-- ==== Sys2Proof/Machine/Fifo.lean ====
section
/-! DEFINITION. Control-class FIFOs: pushing a record into its ring, popping one, and the guarded configuration
registers (R338, R340, R341, R536, R596). -/

namespace Sys2Proof
namespace Machine

/-- Change one FIFO. -/
def modFifo (s : State) (f : Fin 14) (g : Fifo → Fifo) : State := { s with fifo := s.fifo.set f (g s.fifo[f]) }

/-- Records that the ring of a FIFO has places for: 2^SIZE_LOG2 (R341). -/
def fifoSize (s : State) (f : Nat) : Nat := 2 ^ clampNat (fget s (fldFIFO_CFG_SIZE_LOG2 f)) 4 16

/-- Records in the ring, those in the on-chip stage counted (R596). -/
def fifoCount (s : State) (f : Nat) : Nat := fget s (fldFIFO_STAT_COUNT f)

/-- On-chip records of a FIFO: 4 for tile completions, 2 for every other (R339, R596). -/
def fifoDepth (f : Nat) : Nat := if f = 0 then 4 else 2

/-- The ring's base address. -/
def fifoRingBase (s : State) (f : Nat) : Nat :=
  fget s (fldFIFO_BASE_HI_BASE f) * 2 ^ 32 + fget s (fldFIFO_BASE_LO_BASE f) * 32

/-- The place of record k (R340). -/
def fifoPlace (s : State) (f k : Nat) : Nat := fifoRingBase s f + 32 * (k % fifoSize s f)

/-- A record's 32 bytes as they lie in a ring: REC0, bits [255:224], first, each word little-endian (R340). -/
def recordBytes (r : BitVec 256) : List Byte :=
  (List.range 8).flatMap (fun i => natLe 4 (r.toNat / 2 ^ (224 - 32 * i) % 2 ^ 32))

/-- The record that 32 bytes stand for. -/
def bytesRecord (bs : List Byte) : BitVec 256 :=
  BitVec.ofNat 256 ((List.range 8).foldl (fun acc i => acc * 2 ^ 32 + leNat ((bs.drop (4 * i)).take 4)) 0)

/-- Word i of a record: REC0 holds bits [255:224] (R341). -/
def recordWord (r : BitVec 256) (i : Nat) : Word := BitVec.ofNat 32 (r.toNat / 2 ^ (224 - 32 * i))

/-- Show the fill of a ring. -/
def fifoShow (s : State) (f : Nat) (n : Nat) : State :=
  fputB (fput s (fldFIFO_STAT_COUNT f) n) (fldFIFO_STAT_FULL f) (fifoSize s f ≤ n)

/-- A producer waits (R340); the sweep scheduler shows it for the FIFOs of the data path (R344). -/
def fifoWait (s : State) (f : Fin 14) (r : BitVec 256) : State :=
  let s1 := fset (modFifo s f (fun q => { q with waiting := q.waiting ++ [r] })) (fldFIFO_STAT_WAITED f)
  if f.val ≤ 9 then fset s1 fldSWP_STAT_RING_WAIT else s1

/-- Keep a record in the on-chip stage (R596). -/
def fifoHold (s : State) (f : Fin 14) (r : BitVec 256) : State :=
  fset (fifoShow (modFifo s f (fun q => { q with wk := q.wk + 1, stage := q.stage ++ [r] })) f (fifoCount s f + 1))
    (fldFIFO_STAT_NOTICE f)

/-- A record's ring write ends with a bus error: it is kept in the stage and RING_ERR sets; with the stage full the
producer waits, but the fault ring drops the record and sets OVERFLOW (R536, R596). -/
def fifoRingError (s : State) (f : Fin 14) (r : BitVec 256) : State :=
  if s.fifo[f].stage.length < fifoDepth f then fset (fifoHold s f r) (fldFIFO_STAT_RING_ERR f)
  else if f.val = 13 then fset (fset s (fldFIFO_STAT_RING_ERR f)) fldSQ_STAT_OVERFLOW
  else fset (fifoWait s f r) (fldFIFO_STAT_RING_ERR f)

/-- A producer writes a record (R338, R340, R536, R596). -/
def fifoPush (s : State) (f : Fin 14) (r : BitVec 256) : State :=
  if fifoSize s f ≤ fifoCount s f ∨ ¬ s.fifo[f].waiting = [] then
    if f.val = 13 then fset s fldSQ_STAT_OVERFLOW else fifoWait s f r
  else if ¬ s.fifo[f].stage = [] then
    if s.fifo[f].stage.length < fifoDepth f then fifoHold s f r
    else if f.val = 13 then fset s fldSQ_STAT_OVERFLOW else fifoWait s f r
  else
    match memWrite s 4 (fifoPlace s f s.fifo[f].wk) (recordBytes r) with
    | some t =>
      fset (fifoShow (modFifo t f (fun q => { q with wk := q.wk + 1 })) f (fifoCount s f + 1)) (fldFIFO_STAT_NOTICE f)
    | none => fifoRingError s f r

/-- Let the first waiting producer write its record. -/
def fifoRelease (s : State) (f : Fin 14) : State :=
  match s.fifo[f].waiting with
  | [] => s
  | r :: rest =>
    let s1 := fifoPush (modFifo s f (fun q => { q with waiting := [] })) f r
    modFifo s1 f (fun q => { q with waiting := q.waiting ++ rest })

/-- Copy a popped record into FIFO_REC0-7. -/
def fifoShowRecord (s : State) (f : Nat) (r : BitVec 256) : State :=
  forEach (List.range 8) s (fun t i => wr t (regFIFO_REC f i) (recordWord r i))

/-- Whether the oldest record of a FIFO lies in the on-chip stage. -/
def fifoHeadStaged (q : Fifo) : Bool := decide (q.wk ≤ q.rk + q.stage.length)

/-- A read of FIFO_POP by an agent: the state after it, the value returned, and the record popped, if one was (R340).
A ring read that a bus error ends returns free words: the spec is silent (log 13). -/
def fifoPop (s : State) (agentId : Nat) (f : Fin 14) : State × Word × Option (BitVec 256) :=
  if absentAt s.variant (fifoBase f) then (s, 0, none)
  else if fget s (fldFIFO_CFG_CONSUMER f) ≠ agentId then (fset s (fldFIFO_STAT_DENIED f), 0, none)
  else if fifoCount s f = 0 then (s, 0, none)
  else
    let q := s.fifo[f]
    let seq := q.rk % 2 ^ 24
    let (s1, r, bad) :=
      if fifoHeadStaged q then
        (modFifo s f (fun q => { q with stage := q.stage.drop 1 }), q.stage.headD 0, false)
      else
        match memRead s 4 (fifoPlace s f q.rk) 32 with
        | (t, some (bs, p)) => (t, bytesRecord bs, p)
        | (t, none) =>
          (tickFrees t 8, BitVec.ofNat 256 (freeNat s 8), false)
    let s2 := fifoShow (modFifo s1 f (fun q => { q with rk := q.rk + 1 })) f (fifoCount s f - 1)
    let s3 := fifoShowRecord (sif bad s2 (fun t => fset t (fldFIFO_STAT_POISONED f))) f r
    (fifoRelease s3 f, BitVec.ofNat 32 (2 ^ 31 + seq), some r)

/-- A read of FIFO_POP over the bus. -/
def fifoPopEff (s : State) (agent : Agent) (f : Fin 14) : State :=
  match fifoPop s agent.id f with
  | (t, v, _) => reply t .ok v.toNat (natLe 4 v.toNat)

/-- FIFO_POP. -/
def execFifoPop (agent : Agent) (f : FifoId) (s : State) : Host.Outcome State Fault Refusal :=
  .next (fifoPopEff s agent f)

/-- The register that a guarded write names. -/
def fifoRegAddr (f : Nat) : FifoReg → Nat
  | .baseLo => regFIFO_BASE_LO f
  | .baseHi => regFIFO_BASE_HI f
  | .cfg => regFIFO_CFG f

/-- The value that a guarded write stores: reserved bits 0, SIZE_LOG2 clamped (R341). -/
def fifoRegValue (reg : FifoReg) (v : Nat) : Nat :=
  match reg with
  | .baseLo => bitsOf v 31 5 * 32
  | .baseHi => bitsOf v 7 0
  | .cfg => bitsOf v 29 24 * 2 ^ 24 + clampNat (bitsOf v 4 0) 4 16

/-- A write to FIFO_BASE_LO, FIFO_BASE_HI or FIFO_CFG: accepted only while the ring is empty (R340). -/
def fifoConfigWrite (s : State) (f : Fin 14) (reg : FifoReg) (v : Word) : State :=
  if absentAt s.variant (fifoRegAddr f reg) then reply s .ok 0 []
  else if fifoCount s f = 0 then
    reply (wr s (fifoRegAddr f reg) (BitVec.ofNat 32 (fifoRegValue reg v.toNat))) .ok 0 []
  else reply (fset s (fldFIFO_STAT_DENIED f)) .ok 0 []

/-- FIFO_CONFIG_WRITE. -/
def execFifoConfigWrite (_agent : Agent) (f : FifoId) (reg : FifoReg) (value : Word) (s : State) :
    Host.Outcome State Fault Refusal :=
  .next (fifoConfigWrite s f reg value)

/-- FIFO_RECORD_PUSH. -/
def execFifoRecordPush (f : FifoId) (record : BitVec 256) (s : State) : Host.Outcome State Fault Refusal :=
  .next (fifoPush s f record)

/-- RING_WRITE_ERROR. -/
def execRingWriteError (f : FifoId) (record : BitVec 256) (s : State) : Host.Outcome State Fault Refusal :=
  .next (fifoRingError s f record)

end Machine
end Sys2Proof
end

- [TRY IT]: Scan the entries above for the line containing "else if f.val = 13 then fset s", and copy it and all lines after it exactly, down to and including the line containing "def fifoHeadStaged (q".

- [SOLVED PROBLEM]:
    else if f.val = 13 then fset s fldSQ_STAT_OVERFLOW else fifoWait s f r
  else
    match memWrite s 4 (fifoPlace s f s.fifo[f].wk) (recordBytes r) with
    | some t =>
      fset (fifoShow (modFifo t f (fun q => { q with wk := q.wk + 1 })) f (fifoCount s f + 1)) (fldFIFO_STAT_NOTICE f)
    | none => fifoRingError s f r

/-- Let the first waiting producer write its record. -/
def fifoRelease (s : State) (f : Fin 14) : State :=
  match s.fifo[f].waiting with
  | [] => s
  | r :: rest =>
    let s1 := fifoPush (modFifo s f (fun q => { q with waiting := [] })) f r
    modFifo s1 f (fun q => { q with waiting := q.waiting ++ rest })

/-- Copy a popped record into FIFO_REC0-7. -/
def fifoShowRecord (s : State) (f : Nat) (r : BitVec 256) : State :=
  forEach (List.range 8) s (fun t i => wr t (regFIFO_REC f i) (recordWord r i))

/-- Whether the oldest record of a FIFO lies in the on-chip stage. -/
def fifoHeadStaged (q : Fifo) : Bool := decide (q.wk ≤ q.rk + q.stage.length)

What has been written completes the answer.